◆ Your instructions: Lines where the string "inductive" appears are to be copied from the entries below.

◆ Provided information:

/-- The SEC block (R577 to R601). Slots and their counts are in `regs`. -/
structure Sec where
  otp   : Otp
  /-- the live nonce (R590) -/
  nonce : Option Bytes
  /-- the firmware slot chosen at boot, its SVN -/
  fwSvn : Nat
  fwVer : Nat
  /-- TAMPER has been asserted since the last reset of reach Half: the measurement slots stay at zero (R580) -/
  tampered : Bool
  /-- committed option set -/
  opt   : Bytes
  /-- tenths of a nanosecond of the second of a lockout wait that runs (R595) -/
  waitT : Nat
  deriving DecidableEq, Repr

/-- The SEC block of a BLANK half after reset. -/
def Sec.zero : Sec :=
  { otp := Otp.zero, nonce := none, fwSvn := 0, fwVer := 0, tampered := false, opt := [], waitT := 0 }

/-! ## What leaves the module -/

/-- Something the half sends to the outside. -/
inductive Output where
  /-- an MSI-X message of the half's endpoint (R478) -/
  | msix (vec : BitVec 8) (addr : BitVec 64) (data : Word)
  /-- a posted write to host memory -/
  | hostWrite (addr : BitVec 64) (data : Bytes)
  /-- a block on the lanes of a Tilmoyr bundle (R142): the header of its slices, and in their order the lane of each and its 70
  payload bits, scrambled -/
  | block (b : BitVec 4) (hdr : BitVec 2) (slices : List (BitVec 3 × BitVec 70))
  /-- the MEM interrupt, which no register routes to a vector (R246, R249) -/
  | memIrq
  /-- the answer to an access: STATUS of R519 (0 OK, 1 UR, 2 CA, 3 DATA_ERR) and the bytes read -/
  | answer (m : Master) (status : BitVec 2) (data : Bytes)
  /-- the completion of a configuration read (R473) -/
  | config (data : Word)
  /-- the completion of a host request (R475) -/
  | completion (status : BitVec 2) (data : Bytes)
  /-- a word on the trace port (R537) -/
  | traceWord (w : Word)
  /-- a frame on the management Ethernet port, without FCS (R483) -/
  | frame (data : Bytes)
  /-- an answer of the DOE mailbox's SPDM responder (R583) -/
  | spdm (data : Bytes)
  /-- what the TAP shifts out (R593) -/
  | tdo (data : Bytes)
  /-- a word's time on the transmitter of a lane (R462, R467) -/
  | lane (l : BitVec 6) (what : LaneTx)
  /-- DB_CODE returned at the fabric's queue port (R415) -/
  | dbCode (q : BitVec 6) (code : BitVec 4)
  deriving DecidableEq, Repr

/-! ## The half, the module, the state -/

/-- One emulation die with its memories (R1, R11). -/
structure Half where
  self   : HalfId
  /-- registers that do not hold their reset value, by offset from the control base -/
  regs   : SMap Word
  /-- the HI words latched by reads of LO, by the offset of HI -/
  latch  : SMap Word
  mem    : List Host.Cell
  ar     : Array
  bundle : SMap Bundle
  run    : Run
  seq    : Seq
  /-- the lead half's sequencer as copied at the last boundary (R194) -/
  seqCopy : Seq
  pci    : Pci
  mt     : MemTest
  txe    : Txe
  eng    : Engines
  asr    : Asr
  ptm    : Ptm
  fab    : Fab
  pins   : Pins
  trc    : Trc
  sys    : Sys
  sec    : Sec
  /-- control cycles since reset (R200) -/
  ctl    : Nat
  /-- everything the half has sent out, newest first -/
  out    : List Output
  /-- how many free values have been taken -/
  free   : Nat
  deriving DecidableEq, Repr

/-- The module: two halves and the commands that wait, first in first out. -/
structure State where
  h0      : Half
  h1      : Half
  pending : List Instr
  deriving DecidableEq, Repr

/-- Why a command could end the machine. None does: every command of the table has a next state. -/
inductive Fault where
  /-- Raised by nothing: R26 to R30 let no block stop. Safe. -/
  | halted
  deriving DecidableEq, Repr

/-- Why a command is refused. -/
inductive Refusal where
  /-- Raised by the arm of a command that has no meaning yet. Safe: nothing follows from it. -/
  | notModelled (mnemonic : String)
  deriving DecidableEq, Repr

/-- The state of the array after reset: nothing listed. -/
def Array.zero : Array :=
  { infl := [], dst := [], brin := [], bridge := [], sent := [], din := [], dout := [], rdata := [], bankQ := [], bankRet := [], hbmRd := [],
    hbmWr := [], lin := [], linBad := [], trig := [], asrt := [],
    bpFault := false, xchFault := false, pendBp := [], pendSw := [], ecc := [], unsrvd := [], chHit := [], chHot := [], chLast := [] }

/-- Run control after reset: UNLOADED (R186), half 0 the lead half (R35). -/
def Run.zero (h : HalfId) : Run :=
  { state := .unloaded, mode := .joined, loaded := none, prev := none, lead := h == .h0, hfault := false, throttled := false, thrReq := none,
    cyc := 0#64, vt := 0#64, startVt := 0#64, steps := 0, lsc := 0#48, oneLsc := false, req := none, cond := none, holdCyc := none,
    holdVt := none, stall := none, rest := [], decided := none, decAt := 0, idle := none, pend := [], ext := [], edges := none,
    linkStart := none, linkWait := none, linked := false, linkSend := none, linkCfg := 0#32, linkEnd := false,
    aborted := none, linkHalt := false, assured := false }

/-- The sequencer after reset. -/
def Seq.zero : Seq := { w := [], pc := 0#14, exec := .halted, wait := .none, progWords := 0 }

◆ Task response:
inductive Output where
inductive Fault where
inductive Refusal where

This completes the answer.